(SUPPLIED RECORDS Opens)

/-- An entry obeys R90. -/
def sectionOk (body : List Byte) (len d : Nat) : Bool :=
  let x := sectionOf body d
  x.codeOff % 4096 == 0 && decide (0x1000 ≤ x.codeOff) && x.codeLen % 4 == 0 && decide (4 ≤ x.codeLen) && decide (x.codeLen ≤ 65536) &&
  x.dataOff % 4096 == 0 && decide (0x1000 ≤ x.dataOff) && decide (x.dataLen ≤ 0x2FF0000) && decide (x.codeOff + x.codeLen ≤ len) &&
  decide (x.dataOff + x.dataLen ≤ len) && fieldAt body (32 * d + 0xC) 4 == 0 && fieldAt body (32 * d + 0x1C) 4 == 0

/-- No code range meets a data range, and every byte outside the directory and the ranges is zero. -/
def sectionsOk (body : List Byte) (len : Nat) : Bool :=
  let xs := (List.range 8).map (sectionOf body)
  let apart := xs.all (fun x => xs.all (fun y =>
    y.dataLen == 0 || decide (x.codeOff + x.codeLen ≤ y.dataOff) || decide (y.dataOff + y.dataLen ≤ x.codeOff)))
  let covered : Nat → Bool := fun i =>
    xs.any (fun x =>
      (decide (x.codeOff ≤ i) && decide (i < x.codeOff + x.codeLen)) || (decide (x.dataOff ≤ i) && decide (i < x.dataOff + x.dataLen)))
  (List.range 8).all (sectionOk body len) && apart && allZero (part body 0x100 0xF00) &&
  (body.mapIdx (fun i b => decide (i < 0x1000) || b == 0 || covered i)).all id

def imageFlags (h : List Byte) : Nat := fieldAt h 6 2

/-- Check 1 of R91. -/
def imageFormatOk (h body : List Byte) : Bool :=
  let len := fieldAt h 0x10 8
  h.length == 1024 && fieldAt h 0 4 == 0x44524145 && fieldAt h 4 2 == 1 && decide (imageFlags h < 2) && fieldAt h 0xC 4 == 0 &&
  len % 4096 == 0 && decide (len ≤ 0x10000000) && body.length == len && allZero (part h 0x108 248) &&
  (if imageFlags h = 1 then allZero (part h 0x281 7) else allZero (part h 0x200 512)) && decide (0x1000 ≤ len) && sectionsOk body len

/-! ## The owner store (R91, R92) -/

def Boot.bank (b : Boot) : OwnerBank := if b.useB then b.bankB else b.bankA

/-- The owner key that holds: the provisioning key until a first transfer. -/
def OwnerBank.owner (k : OwnerBank) : BitVec 776 := k.key.getD Config.provisioningKey

/-- A key's 97 bytes as a number, first byte highest. -/
def keyOf (bs : List Byte) : BitVec 776 := BitVec.ofNat 776 (beNat bs)

/-- The digest that both signatures of a token cover. -/
def tokenDigest (tk : List Byte) : BitVec 384 := sha384 (part tk 0 0x88)

/-- A token's five fields check: the epoch, the device, the new key, a point of the curve, and the two signatures; any TK_SVNMIN will do (R92;
assumption 113, DEDUCED). -/
def tokenOk (k : OwnerBank) (tk : List Byte) : Bool :=
  let d := tokenDigest tk
  fieldAt tk 0 8 == k.epoch.toNat && fieldAt tk 8 16 == Config.deviceId.toNat && (keyPoint (keyOf (part tk 0x20 97))).isSome &&
  verifies Config.rootKey d (part tk 0x88 96) && verifies k.owner d (part tk 0xE8 96)

/-- Commit: the other bank is written and taken, and the old owner key is erased (R92). -/
def Boot.commit (b : Boot) (tk : List Byte) : Boot :=
  let k := b.bank
  let svn := max k.svnMin.toNat (fieldAt tk 0x18 8)
  let new : OwnerBank := { key := some (keyOf (part tk 0x20 97)), epoch := k.epoch + 1, svnMin := BitVec.ofNat 64 svn }
  let gone : OwnerBank := { key := none, epoch := 0, svnMin := 0 }
  if b.useB then { b with bankA := new, bankB := gone, useB := false } else { b with bankB := new, bankA := gone, useB := true }

/-! ## Checks and firmware start (R91, R93) -/

/-- The control core of a hub core as die firmware starts, its watchdog at 100,000 µs (R93, R359). -/
def State.hubCtl (s : State) : Ctl :=
  let r := CtlRegs.reset true
  { Ctl.reset true with run := .running, dogEnd := s.time.cycle + 200000000, r := { r with fwDog := 100000 } }

/-- Load the firmware of a die (R93). -/
def State.loadFirmware (s : State) (body : List Byte) (d : Nat) : State :=
  let x := sectionOf body d
  let k := 16 * d
  let code := part body x.codeOff x.codeLen
  let s1 := (s.fillRange (codeKey k 0) 65536 code).store (Loc.key (.vault k 0)) (part body x.dataOff x.dataLen)
  (s1.fillRange (Loc.key (.vault k 0x2FF0000)) 65536 code).setCtlAt k s.hubCtl

/-- Check 3 of R91: the token, if there is one, which MR2 measures by the digest that its signatures are made over; its acceptance, and the state it
leaves (R92, R95; assumption 114, DEDUCED). -/
def State.takeToken (s : State) (h : List Byte) : Bool × State :=
  if imageFlags h = 0 then (true, s)
  else
    let tk := part h 0x200 512
    let s1 := s.extend 2 (tokenDigest tk)
    if tokenOk s.boot.bank tk then (true, { s1 with boot := s1.boot.commit tk }) else (false, s1)

/-- Checks 4 to 6 of R91: the halt code of the first that fails. -/
def State.imageHalt (s : State) (h : List Byte) : Option (BitVec 8) :=
  let d := sha384 (h.take 0x48)
  let k := s.boot.bank
  if !verifies Config.rootKey d (part h 0x48 96) then some 0x31
  else if !verifies k.owner d (part h 0xA8 96) then some 0x32
  else if fieldAt h 8 4 < k.svnMin.toNat then some 0x33
  else none

/-- The block size that the server has granted, any it likes: the input's, or RFC 1350's 512 bytes where it grants none (R88). -/
def State.granted (s : State) : Nat := if s.input.size = 0 then 512 else s.input.size
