/-- What die firmware's servo says of itself with a write: LOCK and SRCPORT. -/
def State.servo (s : State) : State :=
  { s with time := { s.time with lock := s.input.flag, srcPort := BitVec.ofNat 8 (min 255 s.input.size) } }

/-- TMRATE takes a written value. -/
def State.setRate (s : State) (w : Word) : State := { s with time := { s.time with rate := clampRate w } }

/-- TMRATE: die firmware of die 0 sets the increment; the cycles so far passed at the old one. -/
def execTmrate (s : State) : Outcome State Fault Refusal :=
  .next (if !s.fwActs 0 then s else s.elapse.servo.setRate s.input.word)

/-- A forward step in 2^-16 ns, which the next cycle adds. -/
def State.stepTime (s : State) (w : Word) : State := { s with time := { s.time with step := s.time.step + w.toNat * 2 ^ 32 } }

/-- TMSTEP: a forward step in 2^-16 ns, added at the next cycle. -/
def execTmstep (s : State) : Outcome State Fault Refusal :=
  .next (if !s.fwActs 0 then s else s.elapse.servo.stepTime s.input.word)

/-- TMNOWLO: a read of the time, which returns its low part and latches its high one. -/
def execTmnowlo (s : State) : Outcome State Fault Refusal :=
  let s1 := s.elapse
  .next { s1 with
    time := { s1.time with nowHi := BitVec.ofNat 32 (bits (s1.timeOf 0) 95 64) }
    host := { s1.host with rdata := BitVec.ofNat 64 (bits (s1.timeOf 0) 63 0) } }

/-- TICK: the nanoseconds of the input's reticle have passed a multiple of 1,000 since the last tick (R360). The monitors are read with it. -/
def execTick (s : State) : Outcome State Fault Refusal :=
  let r := s.input.reticle.toNat
  let s1 := s.elapse.sample
  let now := s1.time.now.getD r 0 / (1000 * nsUnit)
  .next (if now ≤ s1.time.ticks.getD r 0 then s1
    else
      let s2 : State := { s1 with time := { s1.time with ticks := s1.time.ticks.set r now } }
      ((s2.boot.test.cores).filter (fun k => reticleOf k == r)).foldl (fun s k => s.event k 5) s2)

/-! ## ECC (R41, R42) -/

/-- An ECC log: of a slice by its stack, of a vault controller by 16 + 16 × die + core. -/
def State.eccLog (s : State) (n : Nat) : EccLog := tabGet EccLog.clear s.m.ecc n
def State.setEccLog (s : State) (n : Nat) (l : EccLog) : State := { s with m := { s.m with ecc := tabPut s.m.ecc n l } }

/-- ECCSTAT as a read returns it (R42). -/
def EccLog.word (l : EccLog) : Word :=
  BitVec.ofNat 64 ((if l.valid then 2 ^ 63 else 0) + (if l.ovf then 2 ^ 62 else 0) + l.kind.toNat * 2 ^ 60 + l.ce.toNat * 2 ^ 32 +
    l.ue.toNat * 2 ^ 16 + l.syn.toNat)

/-- ECCSTAT: a read returns every field and clears CECNT and UECNT. -/
def execEccstat (s : State) : Outcome State Fault Refusal :=
  let n := s.input.num
  .next (if 144 ≤ n then s
    else
      let s1 := s.setEccLog n { s.eccLog n with ce := 0, ue := 0 }
      { s1 with host := { s1.host with rdata := (s.eccLog n).word } })

/-- A unit of a live vault or of a live stack. -/
def State.scrubs (s : State) (key : Nat) : Bool :=
  decide (key < s.hbmTop) ||
  (decide (2 ^ 51 ≤ key) && decide (key < 2 ^ 51 + 128 * 2 ^ 26) && decide (key % 2 ^ 26 < 0x3000000) &&
   s.boot.test.coreLive ((key - 2 ^ 51) / 2 ^ 26))

/-- Count a corrected error at the node of a place (R42). -/
def State.countCe (s : State) (key : Nat) : State :=
  let l := s.eccLog (s.eccNode key)
  s.setEccLog (s.eccNode key) { l with ce := satInc l.ce }

/-- Units that an error which cannot be corrected leaves poisoned. -/
def State.strike (s : State) (us : List Nat) : State := { s with m := { s.m with poison := us.foldl setIns s.m.poison } }

/-- A soft error strikes a line that an LLC slice holds: a unit of its data, or, as a size of 128 says, its tag, with which the whole line is
lost (R39; assumption 88, DESIGN CHOICE). -/
def State.strikeLlc (s : State) (p : Nat) : State :=
  let (stk, so) := s.boot.test.stackOf p
  let st := tabGet ⟨List.replicate 16 none, 0⟩ s.m.llc (stk * 65536 + llcIndex so)
  if s.hbmTop ≤ p ∨ !st.ways.contains (some (so / 128)) then s
  else if s.input.flag then
    s.strike (if s.input.size = 128 then (List.range 16).map (fun j => llcKey (p / 128 * 128 + 8 * j)) else [llcKey (p / 8 * 8)])
  else s.countCe (llcKey p)

/-- A soft error strikes a line of the input core's banks that holds a VA (R39). -/
def State.strikeBank (s : State) (k va : Nat) : State :=
  if !s.m.banks.any (fun b => b.core == k && b.va == va / 128) then s
  else if s.input.flag then
    { s with m := { s.m with banks := s.m.banks.map (fun b =>
        if b.core = k ∧ b.va = va / 128 then { b with bad := b.bad ||| BitVec.ofNat 16 (2 ^ (va / 8 % 16)) } else b) } }
  else s.countCe (Loc.key (.tile k 0 0))

/-- A soft error strikes an LLC slice, a cache bank, an M tile or a register bank of a C tile of a live core: at a place of tile space, at an
HBM offset above 2^56, or at a VA above 2^57. What cannot be corrected poisons its unit, which the next access meets and its node logs then; one
in a register bank of a C tile is logged and stops the node that has the register, and its cell (R39, R40, R42, R243, R385; assumption 88,
DESIGN CHOICE). -/
def State.softError (s : State) (key : Nat) : State :=
  let c := (key - 2 ^ 52) / 2 ^ 17
  let k := c / 256
  let i := c % 256
  if 2 ^ 57 ≤ key then s.strikeBank s.input.core.ix (key - 2 ^ 57)
  else if 2 ^ 56 ≤ key then s.strikeLlc (key - 2 ^ 56)
  else if key < 2 ^ 52 ∨ 128 ≤ k ∨ !s.boot.test.coreLive k then s
  else if isMSite i then
    if s.input.flag then s.strike [poisonUnit key] else s.countCe key
  else if isCSite i && s.input.flag then
    (s.logUe key (s.input.word.setWidth 16)).stopPart k i (if ((s.site k i).share 0).contains ((key - 2 ^ 52) / 128 % 8) then 0 else 1) cEcc
  else s

/-- ECC_SCRUB: a patrol scrub reads the unit at the place that the input's number gives: a single-bit error is corrected and counted, one that
cannot be, as the flag says, poisons the unit and is logged (R41). At any other place, a soft error strikes. -/
def execEccScrub (s : State) : Outcome State Fault Refusal :=
  let key := s.input.num
  .next (if !s.scrubs key then s.softError key
    else if s.input.flag then (s.logUe key (s.input.word.setWidth 16)).strike [poisonUnit key]
    else s.countCe key)

/-! ## Register writes (R6) -/

/-- A write covers the bytes of a field that stands at bits [hi:lo] of the register at an offset: the field's written value. -/
def regField (w : RegWrite) (off hi lo : Nat) : Option Nat :=
  let a := w.off.toNat
  if a ≤ off + lo / 8 ∧ off + hi / 8 < a + w.size then
    some (nbits (w.value.toNat % 2 ^ (8 * w.size)) (8 * off + hi - 8 * a) (8 * off + lo - 8 * a))
  else none

/-- Bytes of a register that a write covers replace the old ones (assumption 77, DESIGN CHOICE). -/
def regMerge (w : RegWrite) (off : Nat) (old : Word) : Word :=
  BitVec.ofNat 64 (leNat ((List.range 8).map (fun i =>
    match regField w off (8 * i + 7) (8 * i) with
    | some b => BitVec.ofNat 8 b
    | none => BitVec.ofNat 8 (old.toNat / 2 ^ (8 * i)))))

/-- A field takes a written value that a condition allows, and keeps its own otherwise. -/
def fieldOr {n : Nat} (v : Option Nat) (old : BitVec n) (ok : Nat → Bool) : BitVec n :=
  match v with
  | some x => if ok x then BitVec.ofNat n x else old
  | none => old

def anyValue (_ : Nat) : Bool := true

/-- Instants occur again: the next one falls on the period's next multiple (R140, R141). -/
def Arbiter.wake (r : Arbiter) (now : Nat) : Arbiter :=
  let p := 2000 * r.period.toNat
  if r.next < now then { r with next := r.next + (now - r.next + p - 1) / (max p 1) * p } else r

/-- A write to an arbiter (R140). -/
def State.writeArbiter (s : State) (w : RegWrite) (d base : Nat) : State :=
  let r := s.arbiter d
  let en := match regField w base 0 0 with | some v => v == 1 | none => r.en
  let r1 := { r with
    en := en
    period := fieldOr (regField w (base + 8) 31 0) r.period (fun v => decide (50 ≤ v) && decide (v ≤ 100000))
    hyst := fieldOr (regField w (base + 0x10) 31 0) r.hyst anyValue
    freeze := fieldOr (regField w (base + 0x18) 3 0) r.freeze anyValue
    elig := fieldOr (regField w (base + 0x18) 11 8) r.elig (fun v => v != 0)
    maxP := fieldOr (regField w (base + 0x18) 18 16) r.maxP (fun v => decide (1 ≤ v) && decide (v ≤ 4)) }
  s.setArbiter d (if en && !r.en then r1.wake s.time.cycle else r1)

/-- A write to the pool's parameters (R119). -/
def State.writePool (s : State) (w : RegWrite) (base : Nat) : State :=
  { s with
    sched := { s.sched with
               resvAge := fieldOr (regField w base 31 0) s.sched.resvAge anyValue
               ageStep := fieldOr (regField w (base + 8) 31 0) s.sched.ageStep (fun v => v != 0)
               preemptAge := fieldOr (regField w (base + 0x10) 31 0) s.sched.preemptAge anyValue } }

/-- A write to THR of a die (R98, R99). -/
def State.writeThr (s : State) (w : RegWrite) (d base : Nat) : State :=
  let thr := fieldOr (regField w base 4 0) (tabGet 16 s.mon.thr d) (fun v => decide (1 ≤ v) && decide (v ≤ 16))
  { s with mon := { s.mon with thr := tabPut s.mon.thr d thr } }.markThrottled

/-- A write to an ECC log: VALID and OVF are cleared by ones (R42). -/
def State.writeEcc (s : State) (w : RegWrite) (n base : Nat) : State :=
  let l := s.eccLog n
  s.setEccLog n { l with valid := l.valid && regField w base 63 63 != some 1, ovf := l.ovf && regField w base 62 62 != some 1 }

/-- A write to a flow table entry: its configuration fields, with what is reserved kept zero (R55). -/
def State.writeFlow (s : State) (w : RegWrite) (n e base : Nat) : State :=
  let p := s.eth n
  let new : Nat → Option Byte := fun i => (regField w (base + i / 8 * 8) (8 * (i % 8) + 7) (8 * (i % 8))).map (BitVec.ofNat 8)
  s.setEth n { p with flows := tabPut p.flows e (flowConfig (tabGet [] p.flows e) new) }

/-- A write to a fault record: ABANDON, RESUME, or a 1 to VALID, which clears it, so that the agent, stopped no longer, goes on (R202). -/
def State.writeRecord (s : State) (w : RegWrite) (f : FaultRef) (base : Nat) : State :=
  if regField w (base + 0x18) 1 1 = some 1 then s.abandonRecord f
  else if regField w (base + 0x18) 0 0 = some 1 ∨ regField w base 0 0 = some 1 then s.resumeRecord f
  else s

/-- A write to the registers of a core's trap: PC, at any time; ABANDON or RESUME, where the core is stopped (R354). -/
def State.writeCore (s : State) (w : RegWrite) (k base : Nat) : State :=
  let c := s.ctlAt k
  if regField w (base + 0x18) 1 1 = some 1 then (if s.serves k then s.coreFatal k c.r.trapCause.toNat c.r.trapVal else s)
  else if regField w (base + 0x18) 0 0 = some 1 then
    (if s.serves k then s.setCtlAt k { c with run := .running, r := { c.r with pc := c.r.trapPc } } else s)
  else s.setCtlAt k { c with r := { c.r with trapPc := regMerge w (base + 8) c.r.trapPc } }

/-- A write to the time unit: TMRATE, and TMSTEP, a 0 to which steps by nothing (R64). -/
def State.writeTime (s : State) (w : RegWrite) : State :=
  let s1 := if (regField w 0x200010 63 0).isSome then s.elapse.setRate (regMerge w 0x200010 0) else s
  if (regField w 0x200018 63 0).isSome then s1.elapse.stepTime (regMerge w 0x200018 0) else s1

/-- What die firmware may do that the spec gives no register for: set the scrub period, in hours (R41), and extend MR5 to MR7 by the digest in
the input's bytes (R95). The places are not known (assumption 96, DESIGN CHOICE). -/
def State.writeOpen (s : State) (w : RegWrite) : State :=
  let n := 5 + w.value.toNat % 3
  if w.off = Config.scrubPlace then { s with m := { s.m with scrubPeriod := w.value.toNat } }
  else if w.off = Config.extendPlace then s.extend n (BitVec.ofNat 384 (beNat (s.input.bytes.take 48)))
  else s

/-- A write to the merge window of a slice (R226). -/
def State.writeMerge (s : State) (w : RegWrite) (n base : Nat) : State :=
  let u := tabGet MergeUnit.reset s.net.merges n
  { s with net := { s.net with merges := tabPut s.net.merges n { u with win := fieldOr (regField w base 15 0) u.win anyValue } } }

(SUPPLIED RECORDS Closes)

Look above for the line with "BitVec.ofNat 8 b" and the line with "none => old". Retype those two lines and every line between them exactly, adding nothing.

    | some b => BitVec.ofNat 8 b
    | none => BitVec.ofNat 8 (old.toNat / 2 ^ (8 * i)))))

/-- A field takes a written value that a condition allows, and keeps its own otherwise. -/
def fieldOr {n : Nat} (v : Option Nat) (old : BitVec n) (ok : Nat → Bool) : BitVec n :=
  match v with
  | some x => if ok x then BitVec.ofNat n x else old
  | none => old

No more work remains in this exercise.